-- ==== Sys2Proof/Word.lean ====
section
/-!
DEFINITION. Sys2Proof/Word.lean: the machine words of the device (02 R17, 03 R54, 18 R318) and
nothing else. Bit-field, sign-extension and byte-order helpers stand in Machine/Bits.lean.
-/

namespace Sys2Proof

/-- One byte of memory. -/
abbrev Byte := BitVec 8

/-- A half word: BF16 and FP16 codes, granule tags (12 R265). -/
abbrev Half := BitVec 16

/-- A 32-bit register or instruction word (02 R17). -/
abbrev Word := BitVec 32

/-- A 64-bit value: a register pair (03 R54) or a virtual address with its top byte (18 R317). -/
abbrev DWord := BitVec 64

/-- The 128 bits of a capability (18 R337). -/
abbrev Quad := BitVec 128

/-- A 48-bit program counter (03 R60). -/
abbrev Pc := BitVec 48

end Sys2Proof
end

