/-- One step of the machine: an instruction word or an event of another agent. -/
inductive Instr where
  -- integer ALU, majors 0x00 to 0x04 (05 R101, R102)
  | add (st : Stall) (f : IntForm) (d a b : Reg)
  | sub (st : Stall) (f : IntForm) (d a b : Reg)
  | mul (st : Stall) (f : IntForm) (d a b : Reg)
  | mulhI32 (st : Stall) (f : IntForm) (d a b : Reg)
  | mulhN32 (st : Stall) (f : IntForm) (d a b : Reg)
  | divI32 (st : Stall) (f : IntForm) (d a b : Reg)
  | divN32 (st : Stall) (f : IntForm) (d a b : Reg)
  | remI32 (st : Stall) (f : IntForm) (d a b : Reg)
  | remN32 (st : Stall) (f : IntForm) (d a b : Reg)
  | andI (st : Stall) (f : IntForm) (d a b : Reg)
  | orI (st : Stall) (f : IntForm) (d a b : Reg)
  | xorI (st : Stall) (f : IntForm) (d a b : Reg)
  | andn (st : Stall) (f : IntForm) (d a b : Reg)
  | shl (st : Stall) (f : IntForm) (d a b : Reg)
  | shr (st : Stall) (f : IntForm) (d a b : Reg)
  | sar (st : Stall) (f : IntForm) (d a b : Reg)
  | rol (st : Stall) (f : IntForm) (d a b : Reg)
  | minI32 (st : Stall) (f : IntForm) (d a b : Reg)
  | minN32 (st : Stall) (f : IntForm) (d a b : Reg)
  | maxI32 (st : Stall) (f : IntForm) (d a b : Reg)
  | maxN32 (st : Stall) (f : IntForm) (d a b : Reg)
  | clz (st : Stall) (f : IntForm) (d a : Reg)
  | popc (st : Stall) (f : IntForm) (d a : Reg)
  | brev (st : Stall) (f : IntForm) (d a : Reg)
  | addsatI32 (st : Stall) (f : IntForm) (d a b : Reg)
  | subsatI32 (st : Stall) (f : IntForm) (d a b : Reg)
  | imad (st : Stall) (d a b c : Reg)
  | icmp (st : Stall) (f : CmpForm) (c : ICond) (p : Pred) (a b : Reg)
  | movl (st : Stall) (d : Reg) (imm : Half)
  | movh (st : Stall) (d : Reg) (imm : Half)
  | addi (st : Stall) (d : Reg) (imm : Half)
  | movlS (st : Stall) (d : Reg) (imm : Half)
  -- FP32, majors 0x08 to 0x10 (05 R108 to R116)
  | fadd (st : Stall) (f : FForm) (d a b : Reg)
  | fsub (st : Stall) (f : FForm) (d a b : Reg)
  | fmul (st : Stall) (f : FForm) (d a b : Reg)
  | fmin (st : Stall) (f : FForm) (d a b : Reg)
  | fmax (st : Stall) (f : FForm) (d a b : Reg)
  | fabs (st : Stall) (f : FForm) (d a : Reg)
  | fneg (st : Stall) (f : FForm) (d a : Reg)
  | fsat (st : Stall) (f : FForm) (d a : Reg)
  | fma (st : Stall) (d a b c : Reg)
  | fms (st : Stall) (d a b c : Reg)
  | fnma (st : Stall) (d a b c : Reg)
  | fnms (st : Stall) (d a b c : Reg)
  | fcmp (st : Stall) (f : FForm) (c : FCond) (p : Pred) (a b : Reg)
  | frcp (st : Stall) (d a : Reg)
  | frsq (st : Stall) (d a : Reg)
  | fsqrt (st : Stall) (d a : Reg)
  | fdiv (st : Stall) (d a b : Reg)
  | fexp2 (st : Stall) (d a : Reg)
  | flog2 (st : Stall) (d a : Reg)
  | frndRn (st : Stall) (d a : Reg)
  | frndRz (st : Stall) (d a : Reg)
  | frndRu (st : Stall) (d a : Reg)
  | frndRd (st : Stall) (d a : Reg)
  -- packed 16-bit, major 0x11 (05 R117)
  | padd (st : Stall) (t : HalfType) (d a b : Reg)
  | psub (st : Stall) (t : HalfType) (d a b : Reg)
  | pmul (st : Stall) (t : HalfType) (d a b : Reg)
  | pmin (st : Stall) (t : HalfType) (d a b : Reg)
  | pmax (st : Stall) (t : HalfType) (d a b : Reg)
  | pfma (st : Stall) (t : HalfType) (d a b : Reg)
  -- FP64, majors 0x12 and 0x13 (05 R118)
  | dadd (st : Stall) (d a b : Reg)
  | dsub (st : Stall) (d a b : Reg)
  | dmul (st : Stall) (d a b : Reg)
  | dmin (st : Stall) (d a b : Reg)
  | dmax (st : Stall) (d a b : Reg)
  | dabs (st : Stall) (d a : Reg)
  | dneg (st : Stall) (d a : Reg)
  | dcmp (st : Stall) (c : FCond) (p : Pred) (a b : Reg)
  | dfma (st : Stall) (d a b c : Reg)
  -- conversion and block quantisation, majors 0x14 and 0x15 (05 R119, R121)
  | cvt (st : Stall) (dst : Fmt) (rnd : CvtRound) (src : Fmt) (d a : Reg)
  | qnt (st : Stall) (d a b : Reg)
  | dqn (st : Stall) (d a b : Reg)
  -- 64-bit address arithmetic, major 0x16 (05 R106)
  | add64 (st : Stall) (d a b : Reg)
  | sub64 (st : Stall) (d a b : Reg)
  | cmp64 (st : Stall) (c : Cond64) (p : Pred) (a b : Reg)
  | lea (st : Stall) (h : BitVec 2) (d a b : Reg)
  -- cross-lane, majors 0x17 and 0x18 (11 R239 to R245)
  | shflIdx (st : Stall) (d a b : Reg)
  | shflUp (st : Stall) (d a b : Reg)
  | shflDown (st : Stall) (d a b : Reg)
  | shflXor (st : Stall) (d a b : Reg)
  | perm (st : Stall) (d a b : Reg)
  | voteAny (st : Stall) (p q : Pred)
  | voteAll (st : Stall) (p q : Pred)
  | voteBallot (st : Stall) (d : Reg) (q : Pred) (b : Reg)
  | bcast (st : Stall) (d a b : Reg)
  | matchL (st : Stall) (d a : Reg)
  | xred (st : Stall) (o : RedOp) (d a : Reg)
  | xscanInc (st : Stall) (o : RedOp) (d a : Reg)
  | xscanExc (st : Stall) (o : RedOp) (d a : Reg)
  | xseg (st : Stall) (o : RedOp) (d a : Reg) (p : Pred)
  -- predicate logic, WHEN and SEL, major 0x19 (05 R124 to R127)
  | pand (st : Stall) (d a b : Pred)
  | por (st : Stall) (d a b : Pred)
  | pxor (st : Stall) (d a b : Pred)
  | pandn (st : Stall) (d a b : Pred)
  | pnot (st : Stall) (d a : Pred)
  | pmov (st : Stall) (d a : Pred)
  | whenP (st : Stall) (p : Pred) (sense : Bool) (k : BitVec 6)
  | sel (st : Stall) (p : Pred) (d a b : Reg)
  -- width and indirect register access, major 0x1A (11 R237, R246)
  | width (st : Stall) (d a : Reg)
  | vxld (st : Stall) (d a : Reg)
  | vxst (st : Stall) (d a : Reg)
  -- loads and stores, majors 0x1B to 0x1D (13 R274 to R278)
  | ld (st : Stall) (t : LdType) (sc : Scope) (d : Reg) (c : Num4) (x : Index) (k : MCtr)
  | ldnr (st : Stall) (t : NrType) (sc : Scope) (d : Reg) (c : Num4) (x : Index) (k : MCtr)
  | store (st : Stall) (t : StType) (sc : Scope) (d : Reg) (c : Num4) (x : Index) (k : MCtr)
  | vldN32 (st : Stall) (d : Reg) (v : VatTarget) (x : Index) (k : MCtr)
  | vldN64 (st : Stall) (d : Reg) (v : VatTarget) (x : Index) (k : MCtr)
  | vldCap (st : Stall) (d : Reg) (v : VatTarget) (x : Index) (k : MCtr)
  | vstN32 (st : Stall) (d : Reg) (v : VatTarget) (x : Index) (k : MCtr)
  | vstN64 (st : Stall) (d : Reg) (v : VatTarget) (x : Index) (k : MCtr)
  | vstCap (st : Stall) (d : Reg) (v : VatTarget) (x : Index) (k : MCtr)
  | vldsN32 (st : Stall) (d : Reg) (v : VatTarget) (pair : BitVec 5) (k : MCtr)
  | vstN8 (st : Stall) (d : Reg) (v : VatTarget) (x : Index) (k : MCtr)
  -- atomics and ordering, majors 0x1E and 0x1F (13 R280 to R285)
  | atom (st : Stall) (t : AtomType) (o : AtomOp) (sc : Scope) (d4 : Num4) (c : BitVec 3)
      (pair : BitVec 5) (k : MCtr)
  | ared (st : Stall) (t : AtomType) (o : AtomOp) (sc : Scope) (d4 : Num4) (c : BitVec 3)
      (pair : BitVec 5) (k : MCtr)
  | fence (st : Stall) (sc : Scope)
  | ldaN32 (st : Stall) (sc : Scope) (d : Reg) (c : Num4) (x : Index) (k : MCtr)
  | ldaN64 (st : Stall) (sc : Scope) (d : Reg) (c : Num4) (x : Index) (k : MCtr)
  | stlN32 (st : Stall) (sc : Scope) (d : Reg) (c : Num4) (x : Index) (k : MCtr)
  | stlN64 (st : Stall) (sc : Scope) (d : Reg) (c : Num4) (x : Index) (k : MCtr)
  | ifence (st : Stall) (sc : Scope)
  | dfence (st : Stall) (sc : Scope)
  -- gather and scatter, major 0x20 (13 R286)
  | gathN32 (st : Stall) (sc : Scope) (d : Reg) (q : Num4) (x : Index) (k : MCtr)
  | gathN64 (st : Stall) (sc : Scope) (d : Reg) (q : Num4) (x : Index) (k : MCtr)
  | scatN32 (st : Stall) (sc : Scope) (d : Reg) (q : Num4) (x : Index) (k : MCtr)
  | scatN64 (st : Stall) (sc : Scope) (d : Reg) (q : Num4) (x : Index) (k : MCtr)
  -- capabilities, major 0x21 (18 R341)
  | cnarrow (st : Stall) (d4 a4 b4 : Num4)
  | cperm (st : Stall) (d4 a4 : Num4) (b : Reg)
  | cgetBase (st : Stall) (d : Reg) (a4 : Num4)
  | cgetLen (st : Stall) (d : Reg) (a4 : Num4)
  | cgetPerm (st : Stall) (d : Reg) (a4 : Num4)
  | cgetTid (st : Stall) (d : Reg) (a4 : Num4)
  | cgetTag (st : Stall) (d : Reg) (a4 : Num4)
  | cmov (st : Stall) (d4 a4 : Num4) (srcV dstS : Bool)
  -- mapped regions, wait table, metadata, key-value, majors 0x22 and 0x23
  | vmap (st : Stall) (sc : Scope) (d : Reg) (c : Num4) (pair : BitVec 5) (k : MCtr)
  | vsync (st : Stall) (sc : Scope) (d : Reg) (k : MCtr)
  | vunmap (st : Stall) (sc : Scope) (d : Reg) (k : MCtr)
  | preq (st : Stall) (d : Reg) (c : Num4) (x : Index) (k : MCtr)
  | pwait (st : Stall) (d : Reg)
  | pcancel (st : Stall) (d : Reg) (k : MCtr)
  | promo (st : Stall) (d : Reg) (c : Num4) (x : Index) (k : MCtr)
  | mld (st : Stall) (j : Num4) (c : Num4) (pair : BitVec 5) (k : MCtr)
  | cflush (st : Stall) (c : Num4) (x : Index) (k : MCtr)
  | kvalloc (st : Stall) (sc : Scope) (d : Reg) (c : Num4) (x : Index) (k : MCtr)
  | kvset (st : Stall) (sc : Scope) (d : Reg) (c : Num4) (x : Index) (k : MCtr)
  -- barriers, major 0x24 (14 R299)
  | binit (st : Stall) (sc : Scope) (d : Reg) (v : VatTarget) (x : Index) (k : MCtr)
  | barr (st : Stall) (sc : Scope) (d : Reg) (v : VatTarget) (x : Index) (k : MCtr)
  | bexp (st : Stall) (sc : Scope) (d : Reg) (v : VatTarget) (x : Index) (k : MCtr)
  | bwait (st : Stall) (sc : Scope) (d : Reg) (v : VatTarget) (x : Index)
  | btest (st : Stall) (sc : Scope) (d : Reg) (v : VatTarget) (x : Index) (k : MCtr)
  -- engines, majors 0x25 to 0x27 (14 R308 to R313, 08 R175 to R178)
  | kick (st : Stall) (a v : Reg) (e : Bool)
  | ofence (st : Stall)
  | blendStat (st : Stall) (a4 : Num4) (e : Bool)
  | blendAcc (st : Stall) (a4 : Num4) (e : Bool)
  | rank (st : Stall) (a4 : Num4) (b v : Reg) (e : Bool)
  | unrank (st : Stall) (a v : Reg) (e : Bool)
  | attld (st : Stall) (a : Reg) (t : BitVec 2) (e : Bool)
  -- matrix, majors 0x28 and 0x29 (06 R130 to R146, 08 R177)
  | ldstat (st : Stall) (a4 : Num4) (e : Bool)
  | ldstatSp (st : Stall) (a4 j : Num4) (e : Bool)
  | swap (st : Stall)
  | mma (st : Stall) (a2 : BitVec 5) (t : Num4) (v : Reg) (e : Bool)
  | mmar (st : Stall) (a2 : BitVec 5) (t : Num4) (e : Bool)
  | tclr (st : Stall) (t : Num4)
  | tclrFill (st : Stall) (a : Reg) (t : Num4)
  | tmovVat (st : Stall) (a2 : BitVec 5) (t : Num4) (e : Bool)
  | tmovV (st : Stall) (a : Reg) (t : Num4) (v : Reg) (e : Bool)
  | trowMax (st : Stall) (t : Num4) (v : Reg) (e : Bool)
  | trowSum (st : Stall) (t : Num4) (v : Reg) (e : Bool)
  | trowRescale (st : Stall) (t : Num4) (v : Reg) (e : Bool)
  | trowNorm (st : Stall) (t : Num4) (v : Reg) (e : Bool)
  -- labels, major 0x2A (07 R157 to R166)
  | relset (st : Stall) (a4 b4 slot : Num4) (e : Bool)
  | lblset (st : Stall) (a4 : Num4) (e : Bool)
  | lsum (st : Stall) (a4 : Num4) (e : Bool)
  | ltest (st : Stall) (a2 : BitVec 5) (p slot : Num4) (e : Bool)
  -- control transfer, majors 0x2B to 0x2D (10 R215 to R222)
  | brp (st : Stall) (p : Pred) (sense : Bool) (o : BitVec 19)
  | bra (st : Stall) (o : BitVec 19)
  | brx (st : Stall) (a2 : BitVec 5)
  | brt (st : Stall) (c : Num4) (b : Reg)
  | callx (st : Stall) (a2 : BitVec 5)
  | call (st : Stall) (o : BitVec 19)
  | ret (st : Stall)
  | join (st : Stall) (p : Pred) (i : Byte)
  -- creating work, major 0x2E (10 R223 to R226)
  | fork (st : Stall) (p : Pred) (a2 : BitVec 5) (b : Reg)
  | spawn (st : Stall) (p : Pred) (a2 : BitVec 5) (b : Reg)
  | endF (st : Stall)
  | launch (st : Stall) (p : Pred) (a b : Reg)
  -- waiting, windows and system registers, majors 0x2F and 0x30 (10 R227 to R231)
  | yieldW (st : Stall)
  | waitd (st : Stall) (m : BitVec 6)
  | wset (st : Stall) (i : BitVec 6)
  | wslide (st : Stall) (i : BitVec 6)
  | srd (st : Stall) (d : Reg) (r : SysReg)
  | swr (st : Stall) (d : Reg) (r : SysReg)
  | cnt (st : Stall) (d : Reg) (c : Counter)
  -- traps and steward words, majors 0x31 and 0x32 (20 R377, R378, R386, 18 R333)
  | trap (st : Stall) (d : Reg) (c : BitVec 11)
  | tret (st : Stall)
  | brk (st : Stall)
  | tlbiPage (st : Stall) (sc : Scope) (a2 : BitVec 5) (b : Reg)
  | tlbiCtx (st : Stall) (sc : Scope) (b : Reg)
  | tlbiAll (st : Stall) (sc : Scope)
  | wtwake (st : Stall) (a b : Reg)
  -- words that name one system register the table gives a row of its own
  | swrSkipcnt (st : Stall) (d : Reg)
  | swrTimer (st : Stall) (d : Reg)
  | swrTctl (st : Stall) (d : Reg)
  | swrSlim (st : Stall) (d : Reg)
  | swrFpctl (st : Stall) (d : Reg)
  | swrFpstat (st : Stall) (d : Reg)
  | srdCounter (st : Stall) (d : Reg) (c : Counter)
  | sfqheadWrite (st : Stall) (d : Reg)
  -- events that the device's own agents bring about
  | clauseDecode
  | detStep
  | interlockResult (k : Nat)
  | accessComplete (k : Nat)
  | engineCommandComplete (u : EngineUnit)
  | mmaChunk
  | timerExpire
  | groupFail
  | tlbiAck (core : Nat)
  | launchAccept (ctx queue : Nat)
  | groupStart (launch core : Nat)
  | clusterStart (launch cluster : Nat)
  | groupEnd (group : Nat)
  | binTimeout (launch : Nat) (entry : DWord)
  | cooperLaunch
  | binSteal (core : Nat)
  | stealQueuePost (launch : Nat) (entry : DWord)
  | preemptRequest (core : Nat)
  | powerStateEnter (d : BitVec 2)
  | preemptAck (core : Nat)
  | restore (ctx seq core : Nat)
  | followOnEntry
  | decanterRequestBegin
  | decanterSegment
  | soleraPromote (ctx page frame : Nat)
  | moveInstall (ctx page : Nat)
  | finingStart (ctx pool : Nat)
  | finingMark (ctx pool : Nat)
  | finingClose (ctx pool : Nat)
  | finingSweep (ctx pool : Nat)
  | boot
  -- events of the core's units at times that the spec leaves open
  | issueStarvationPromote (wid : Nat)
  | vatStarvationPromote (r : VatRequester)
  | homeRefusal (k : Nat) (why : RefusalKind)
  | boundaryTrap
  | hardwareError (u : HwUnit)
  | collectorWindowClose
  -- events that the steward, the scheduler and the memory controllers decide on
  | contextCreate (ctx : Nat) (ptroot tdtbase : DWord) (tdtcnt : Nat) (save spill : DWord)
  | codeObjectRegister (ctx handle : Nat) (addr : Nat)
  | queueCreate (ctx queue : Nat) (addr : Nat)
  | rootInstall (ctx : Nat) (cap : Quad)
  | poolRegister (ctx pool : Nat) (addr : DWord)
  | racking (group core : Nat)
  | soleraDemote (ctx page frame : Nat)
  | moduleTierRead (addr n : Nat)
  | moduleTierWrite (addr : Nat) (bytes : List Byte)
  -- events of the package in its system
  | hostAccess (addr : Nat) (op : BusOp)
  | trellisAccess (device : Nat) (addr : Nat) (op : BusOp)
  | rdmaMessage (addr : Nat) (op : BusOp) (flag : Option (Nat × DWord))
  | portHalfWidth (port lanes : Nat)
  | powerControlWrite (v : Word)
  | retryWrite (v : Word)
  | resetWrite (v : Word)
  | evringConfigWrite (base : Bool) (v : DWord)
  | evheadWrite (v : Word)
  | attestationRequest (v : Word)
  | mgmtRegisterWrite (off : Nat) (op : BusOp)
  | powerWake
  | clockThrottle (level : Nat)
  | coreRetire (u : RetireUnit)
  | powerLoss
  | deviceLeavesDomain (device : Nat)
  deriving DecidableEq, Repr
^^^^^^^^^^^^^^^^
Aim of the exercise: The answer must be every line from the records above that contains the word "frame", copied in full.

Response area:
  | soleraPromote (ctx page frame : Nat)
  | soleraDemote (ctx page frame : Nat)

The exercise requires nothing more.